═════ Exercise inputs

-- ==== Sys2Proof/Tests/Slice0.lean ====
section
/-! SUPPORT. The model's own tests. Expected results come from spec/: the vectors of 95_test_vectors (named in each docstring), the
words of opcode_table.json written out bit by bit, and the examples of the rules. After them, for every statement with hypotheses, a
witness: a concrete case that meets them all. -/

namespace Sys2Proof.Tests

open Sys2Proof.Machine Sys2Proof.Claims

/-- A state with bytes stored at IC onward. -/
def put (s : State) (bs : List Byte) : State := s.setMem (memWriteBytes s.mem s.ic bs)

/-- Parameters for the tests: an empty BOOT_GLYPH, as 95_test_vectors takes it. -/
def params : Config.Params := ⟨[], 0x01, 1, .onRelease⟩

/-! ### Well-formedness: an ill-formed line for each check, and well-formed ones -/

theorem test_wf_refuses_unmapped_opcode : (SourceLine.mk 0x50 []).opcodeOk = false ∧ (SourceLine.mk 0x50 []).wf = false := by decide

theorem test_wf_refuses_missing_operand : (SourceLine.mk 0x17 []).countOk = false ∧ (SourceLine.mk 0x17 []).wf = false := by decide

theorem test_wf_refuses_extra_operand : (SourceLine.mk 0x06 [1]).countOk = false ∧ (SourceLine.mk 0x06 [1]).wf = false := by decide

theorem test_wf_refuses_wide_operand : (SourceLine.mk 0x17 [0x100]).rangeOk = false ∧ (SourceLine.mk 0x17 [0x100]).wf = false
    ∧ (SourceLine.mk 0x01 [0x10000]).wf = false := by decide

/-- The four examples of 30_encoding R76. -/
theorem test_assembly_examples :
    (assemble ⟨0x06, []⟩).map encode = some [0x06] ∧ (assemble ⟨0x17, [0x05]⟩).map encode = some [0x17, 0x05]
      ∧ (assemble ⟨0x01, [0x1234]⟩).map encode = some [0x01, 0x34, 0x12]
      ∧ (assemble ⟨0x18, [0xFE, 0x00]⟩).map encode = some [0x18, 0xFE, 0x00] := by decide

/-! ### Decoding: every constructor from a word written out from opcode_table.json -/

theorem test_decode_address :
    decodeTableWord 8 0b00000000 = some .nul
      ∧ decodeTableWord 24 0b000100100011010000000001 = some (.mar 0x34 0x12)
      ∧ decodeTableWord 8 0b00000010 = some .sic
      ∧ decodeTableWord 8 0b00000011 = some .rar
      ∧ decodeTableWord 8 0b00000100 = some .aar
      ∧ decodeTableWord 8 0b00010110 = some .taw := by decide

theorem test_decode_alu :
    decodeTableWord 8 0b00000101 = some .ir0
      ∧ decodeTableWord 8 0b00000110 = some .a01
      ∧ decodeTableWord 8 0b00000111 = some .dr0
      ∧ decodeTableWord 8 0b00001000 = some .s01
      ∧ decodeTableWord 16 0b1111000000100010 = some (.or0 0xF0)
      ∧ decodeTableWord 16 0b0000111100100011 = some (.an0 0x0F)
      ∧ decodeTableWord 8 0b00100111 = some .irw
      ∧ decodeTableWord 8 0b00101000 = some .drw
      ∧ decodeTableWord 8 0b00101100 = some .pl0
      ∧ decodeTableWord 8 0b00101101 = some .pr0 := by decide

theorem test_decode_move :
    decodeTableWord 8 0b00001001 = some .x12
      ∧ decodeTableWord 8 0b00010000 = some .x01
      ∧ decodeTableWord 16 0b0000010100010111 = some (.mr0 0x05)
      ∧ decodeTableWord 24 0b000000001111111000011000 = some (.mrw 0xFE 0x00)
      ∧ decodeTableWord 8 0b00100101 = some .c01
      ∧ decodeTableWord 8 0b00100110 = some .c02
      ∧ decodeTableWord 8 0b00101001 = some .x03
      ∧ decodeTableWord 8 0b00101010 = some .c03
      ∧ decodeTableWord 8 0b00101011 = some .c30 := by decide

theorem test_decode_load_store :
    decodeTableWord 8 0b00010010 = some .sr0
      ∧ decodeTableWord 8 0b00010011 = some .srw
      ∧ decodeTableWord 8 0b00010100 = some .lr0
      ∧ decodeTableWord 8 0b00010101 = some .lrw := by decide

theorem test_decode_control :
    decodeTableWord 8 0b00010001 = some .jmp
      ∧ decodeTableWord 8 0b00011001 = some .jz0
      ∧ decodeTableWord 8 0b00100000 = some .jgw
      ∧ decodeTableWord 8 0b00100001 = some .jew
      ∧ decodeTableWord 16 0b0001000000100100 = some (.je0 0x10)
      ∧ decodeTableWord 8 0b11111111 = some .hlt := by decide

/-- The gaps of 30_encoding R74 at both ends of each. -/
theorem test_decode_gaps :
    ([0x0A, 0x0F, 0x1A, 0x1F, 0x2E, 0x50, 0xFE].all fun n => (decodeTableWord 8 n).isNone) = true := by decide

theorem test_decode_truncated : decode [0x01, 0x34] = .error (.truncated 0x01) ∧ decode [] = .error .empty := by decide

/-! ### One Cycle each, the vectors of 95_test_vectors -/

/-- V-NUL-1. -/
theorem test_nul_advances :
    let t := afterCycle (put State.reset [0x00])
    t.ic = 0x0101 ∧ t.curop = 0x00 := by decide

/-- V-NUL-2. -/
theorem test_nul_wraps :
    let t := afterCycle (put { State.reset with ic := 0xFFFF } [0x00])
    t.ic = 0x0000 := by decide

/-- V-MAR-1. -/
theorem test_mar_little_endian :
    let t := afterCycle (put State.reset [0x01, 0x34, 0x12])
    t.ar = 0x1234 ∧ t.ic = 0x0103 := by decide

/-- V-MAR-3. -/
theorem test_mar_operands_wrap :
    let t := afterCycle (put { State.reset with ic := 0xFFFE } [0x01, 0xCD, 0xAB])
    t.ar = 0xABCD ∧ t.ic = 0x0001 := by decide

══════════

What needs to be done: Look through the data above. Copy every line with the string "SourceLine" in it.

Answer to the problem:
theorem test_wf_refuses_unmapped_opcode : (SourceLine.mk 0x50 []).opcodeOk = false ∧ (SourceLine.mk 0x50 []).wf = false := by decide
theorem test_wf_refuses_missing_operand : (SourceLine.mk 0x17 []).countOk = false ∧ (SourceLine.mk 0x17 []).wf = false := by decide
theorem test_wf_refuses_extra_operand : (SourceLine.mk 0x06 [1]).countOk = false ∧ (SourceLine.mk 0x06 [1]).wf = false := by decide
theorem test_wf_refuses_wide_operand : (SourceLine.mk 0x17 [0x100]).rangeOk = false ∧ (SourceLine.mk 0x17 [0x100]).wf = false
    ∧ (SourceLine.mk 0x01 [0x10000]).wf = false := by decide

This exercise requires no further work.